▸ **Exercise aim**
When you have gone through the entries below, state how many lines include the word "corr" and write nothing else.

▸ **Raw data**
/-! ### `Met.store` -/

@[simp] theorem Met.store_up (m : Met) (r : List Word) : (m.store r).up = m.up := by
  unfold Met.store; simp
@[simp] theorem Met.store_cells (m : Met) (r : List Word) : (m.store r).cells = m.cells := by
  unfold Met.store; simp
@[simp] theorem Met.store_outcome (m : Met) (r : List Word) : (m.store r).outcome = m.outcome := by
  unfold Met.store; simp
@[simp] theorem Met.store_val (m : Met) (r : List Word) : (m.store r).val = m.val := by
  unfold Met.store; simp
@[simp] theorem Met.store_incr (m : Met) (r : List Word) : (m.store r).incr = m.incr := by
  unfold Met.store; simp
@[simp] theorem Met.store_netStep (m : Met) (r : List Word) : (m.store r).netStep = m.netStep := by
  unfold Met.store; simp
@[simp] theorem Met.store_ch (m : Met) (r : List Word) : (m.store r).ch = m.ch := by
  unfold Met.store; simp
@[simp] theorem Met.store_phase (m : Met) (r : List Word) : (m.store r).phase = m.phase := by
  unfold Met.store; simp
@[simp] theorem Met.store_stopped (m : Met) (r : List Word) : (m.store r).stopped = m.stopped := by
  unfold Met.store; simp
@[simp] theorem Met.store_bad (m : Met) (r : List Word) : (m.store r).bad = m.bad := by
  unfold Met.store; simp
@[simp] theorem Met.store_nextCh (m : Met) (r : List Word) : (m.store r).nextCh = m.nextCh := by
  unfold Met.store; simp
@[simp] theorem Met.store_corr (m : Met) (r : List Word) : (m.store r).corr = m.corr := by
  unfold Met.store; simp
@[simp] theorem Met.store_seams (m : Met) (r : List Word) : (m.store r).seams = m.seams := by
  unfold Met.store; simp
@[simp] theorem Met.store_forced (m : Met) (r : List Word) : (m.store r).forced = m.forced := by
  unfold Met.store; simp
@[simp] theorem Met.store_lost (m : Met) (r : List Word) : (m.store r).lost = m.lost := by
  unfold Met.store; simp
@[simp] theorem Met.store_lostMask (m : Met) (r : List Word) : (m.store r).lostMask = m.lostMask := by
  unfold Met.store; simp
@[simp] theorem Met.store_pos (m : Met) (r : List Word) : (m.store r).pos = m.pos := by
  unfold Met.store; simp
@[simp] theorem Met.store_calCh (m : Met) (r : List Word) : (m.store r).calCh = m.calCh := by
  unfold Met.store; simp
@[simp] theorem Met.store_calDur (m : Met) (r : List Word) : (m.store r).calDur = m.calDur := by
  unfold Met.store; simp
@[simp] theorem Met.store_calN (m : Met) (r : List Word) : (m.store r).calN = m.calN := by
  unfold Met.store; simp
@[simp] theorem Met.store_calSum (m : Met) (r : List Word) : (m.store r).calSum = m.calSum := by
  unfold Met.store; simp
@[simp] theorem Met.store_calSq (m : Met) (r : List Word) : (m.store r).calSq = m.calSq := by
  unfold Met.store; simp
@[simp] theorem Met.store_aligned (m : Met) (r : List Word) : (m.store r).aligned = m.aligned := by
  unfold Met.store; simp
@[simp] theorem Met.store_phaseErr (m : Met) (r : List Word) : (m.store r).phaseErr = m.phaseErr := by
  unfold Met.store; simp
@[simp] theorem Met.store_convs (m : Met) (r : List Word) : (m.store r).convs = m.convs := by
  unfold Met.store; simp
@[simp] theorem Met.store_warn (m : Met) (r : List Word) : (m.store r).warn = m.warn := by
  unfold Met.store; simp

/-! ### `Met.flushLoss` -/

@[simp] theorem Met.flushLoss_up (m : Met) : (m.flushLoss).up = m.up := by
  unfold Met.flushLoss; split <;> simp
@[simp] theorem Met.flushLoss_cells (m : Met) : (m.flushLoss).cells = m.cells := by
  unfold Met.flushLoss; split <;> simp
@[simp] theorem Met.flushLoss_outcome (m : Met) : (m.flushLoss).outcome = m.outcome := by
  unfold Met.flushLoss; split <;> simp
@[simp] theorem Met.flushLoss_val (m : Met) : (m.flushLoss).val = m.val := by
  unfold Met.flushLoss; split <;> simp
@[simp] theorem Met.flushLoss_incr (m : Met) : (m.flushLoss).incr = m.incr := by
  unfold Met.flushLoss; split <;> simp
@[simp] theorem Met.flushLoss_netStep (m : Met) : (m.flushLoss).netStep = m.netStep := by
  unfold Met.flushLoss; split <;> simp
@[simp] theorem Met.flushLoss_ch (m : Met) : (m.flushLoss).ch = m.ch := by
  unfold Met.flushLoss; split <;> simp
@[simp] theorem Met.flushLoss_phase (m : Met) : (m.flushLoss).phase = m.phase := by
  unfold Met.flushLoss; split <;> simp
@[simp] theorem Met.flushLoss_stopped (m : Met) : (m.flushLoss).stopped = m.stopped := by
  unfold Met.flushLoss; split <;> simp
@[simp] theorem Met.flushLoss_bad (m : Met) : (m.flushLoss).bad = m.bad := by
  unfold Met.flushLoss; split <;> simp
@[simp] theorem Met.flushLoss_nextCh (m : Met) : (m.flushLoss).nextCh = m.nextCh := by
  unfold Met.flushLoss; split <;> simp
@[simp] theorem Met.flushLoss_corr (m : Met) : (m.flushLoss).corr = m.corr := by
  unfold Met.flushLoss; split <;> simp
@[simp] theorem Met.flushLoss_seams (m : Met) : (m.flushLoss).seams = m.seams := by
  unfold Met.flushLoss; split <;> simp
@[simp] theorem Met.flushLoss_forced (m : Met) : (m.flushLoss).forced = m.forced := by
  unfold Met.flushLoss; split <;> simp
@[simp] theorem Met.flushLoss_pos (m : Met) : (m.flushLoss).pos = m.pos := by
  unfold Met.flushLoss; split <;> simp
@[simp] theorem Met.flushLoss_calCh (m : Met) : (m.flushLoss).calCh = m.calCh := by
  unfold Met.flushLoss; split <;> simp
@[simp] theorem Met.flushLoss_calDur (m : Met) : (m.flushLoss).calDur = m.calDur := by
  unfold Met.flushLoss; split <;> simp
@[simp] theorem Met.flushLoss_calN (m : Met) : (m.flushLoss).calN = m.calN := by
  unfold Met.flushLoss; split <;> simp
@[simp] theorem Met.flushLoss_calSum (m : Met) : (m.flushLoss).calSum = m.calSum := by
  unfold Met.flushLoss; split <;> simp
@[simp] theorem Met.flushLoss_calSq (m : Met) : (m.flushLoss).calSq = m.calSq := by
  unfold Met.flushLoss; split <;> simp
@[simp] theorem Met.flushLoss_aligned (m : Met) : (m.flushLoss).aligned = m.aligned := by
  unfold Met.flushLoss; split <;> simp
@[simp] theorem Met.flushLoss_phaseErr (m : Met) : (m.flushLoss).phaseErr = m.phaseErr := by
  unfold Met.flushLoss; split <;> simp
@[simp] theorem Met.flushLoss_convs (m : Met) : (m.flushLoss).convs = m.convs := by
  unfold Met.flushLoss; split <;> simp
@[simp] theorem Met.flushLoss_warn (m : Met) : (m.flushLoss).warn = m.warn := by
  unfold Met.flushLoss; split <;> simp

/-! ### `Met.write` -/

@[simp] theorem Met.write_up (m : Met) (typ subj flags : Nat) (pay : List Word) : (m.write typ subj flags pay).up = m.up := by
  unfold Met.write; dsimp only; split <;> simp
@[simp] theorem Met.write_cells (m : Met) (typ subj flags : Nat) (pay : List Word) : (m.write typ subj flags pay).cells = m.cells := by
  unfold Met.write; dsimp only; split <;> simp
@[simp] theorem Met.write_outcome (m : Met) (typ subj flags : Nat) (pay : List Word) : (m.write typ subj flags pay).outcome = m.outcome := by
  unfold Met.write; dsimp only; split <;> simp
@[simp] theorem Met.write_val (m : Met) (typ subj flags : Nat) (pay : List Word) : (m.write typ subj flags pay).val = m.val := by
  unfold Met.write; dsimp only; split <;> simp
@[simp] theorem Met.write_incr (m : Met) (typ subj flags : Nat) (pay : List Word) : (m.write typ subj flags pay).incr = m.incr := by
  unfold Met.write; dsimp only; split <;> simp
@[simp] theorem Met.write_netStep (m : Met) (typ subj flags : Nat) (pay : List Word) : (m.write typ subj flags pay).netStep = m.netStep := by
  unfold Met.write; dsimp only; split <;> simp
@[simp] theorem Met.write_ch (m : Met) (typ subj flags : Nat) (pay : List Word) : (m.write typ subj flags pay).ch = m.ch := by
  unfold Met.write; dsimp only; split <;> simp
@[simp] theorem Met.write_phase (m : Met) (typ subj flags : Nat) (pay : List Word) : (m.write typ subj flags pay).phase = m.phase := by
  unfold Met.write; dsimp only; split <;> simp
@[simp] theorem Met.write_stopped (m : Met) (typ subj flags : Nat) (pay : List Word) : (m.write typ subj flags pay).stopped = m.stopped := by
  unfold Met.write; dsimp only; split <;> simp
@[simp] theorem Met.write_bad (m : Met) (typ subj flags : Nat) (pay : List Word) : (m.write typ subj flags pay).bad = m.bad := by
  unfold Met.write; dsimp only; split <;> simp
@[simp] theorem Met.write_nextCh (m : Met) (typ subj flags : Nat) (pay : List Word) : (m.write typ subj flags pay).nextCh = m.nextCh := by
  unfold Met.write; dsimp only; split <;> simp
@[simp] theorem Met.write_corr (m : Met) (typ subj flags : Nat) (pay : List Word) : (m.write typ subj flags pay).corr = m.corr := by
  unfold Met.write; dsimp only; split <;> simp
@[simp] theorem Met.write_seams (m : Met) (typ subj flags : Nat) (pay : List Word) : (m.write typ subj flags pay).seams = m.seams := by
  unfold Met.write; dsimp only; split <;> simp
@[simp] theorem Met.write_forced (m : Met) (typ subj flags : Nat) (pay : List Word) : (m.write typ subj flags pay).forced = m.forced := by
  unfold Met.write; dsimp only; split <;> simp
@[simp] theorem Met.write_pos (m : Met) (typ subj flags : Nat) (pay : List Word) : (m.write typ subj flags pay).pos = m.pos := by
  unfold Met.write; dsimp only; split <;> simp
@[simp] theorem Met.write_calCh (m : Met) (typ subj flags : Nat) (pay : List Word) : (m.write typ subj flags pay).calCh = m.calCh := by
  unfold Met.write; dsimp only; split <;> simp
@[simp] theorem Met.write_calDur (m : Met) (typ subj flags : Nat) (pay : List Word) : (m.write typ subj flags pay).calDur = m.calDur := by
  unfold Met.write; dsimp only; split <;> simp
@[simp] theorem Met.write_calN (m : Met) (typ subj flags : Nat) (pay : List Word) : (m.write typ subj flags pay).calN = m.calN := by
  unfold Met.write; dsimp only; split <;> simp
@[simp] theorem Met.write_calSum (m : Met) (typ subj flags : Nat) (pay : List Word) : (m.write typ subj flags pay).calSum = m.calSum := by
  unfold Met.write; dsimp only; split <;> simp
@[simp] theorem Met.write_calSq (m : Met) (typ subj flags : Nat) (pay : List Word) : (m.write typ subj flags pay).calSq = m.calSq := by
  unfold Met.write; dsimp only; split <;> simp
@[simp] theorem Met.write_aligned (m : Met) (typ subj flags : Nat) (pay : List Word) : (m.write typ subj flags pay).aligned = m.aligned := by
  unfold Met.write; dsimp only; split <;> simp
@[simp] theorem Met.write_phaseErr (m : Met) (typ subj flags : Nat) (pay : List Word) : (m.write typ subj flags pay).phaseErr = m.phaseErr := by
  unfold Met.write; dsimp only; split <;> simp
@[simp] theorem Met.write_convs (m : Met) (typ subj flags : Nat) (pay : List Word) : (m.write typ subj flags pay).convs = m.convs := by
  unfold Met.write; dsimp only; split <;> simp
@[simp] theorem Met.write_warn (m : Met) (typ subj flags : Nat) (pay : List Word) : (m.write typ subj flags pay).warn = m.warn := by
  unfold Met.write; dsimp only; split <;> simp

▸ **Worked solution**
3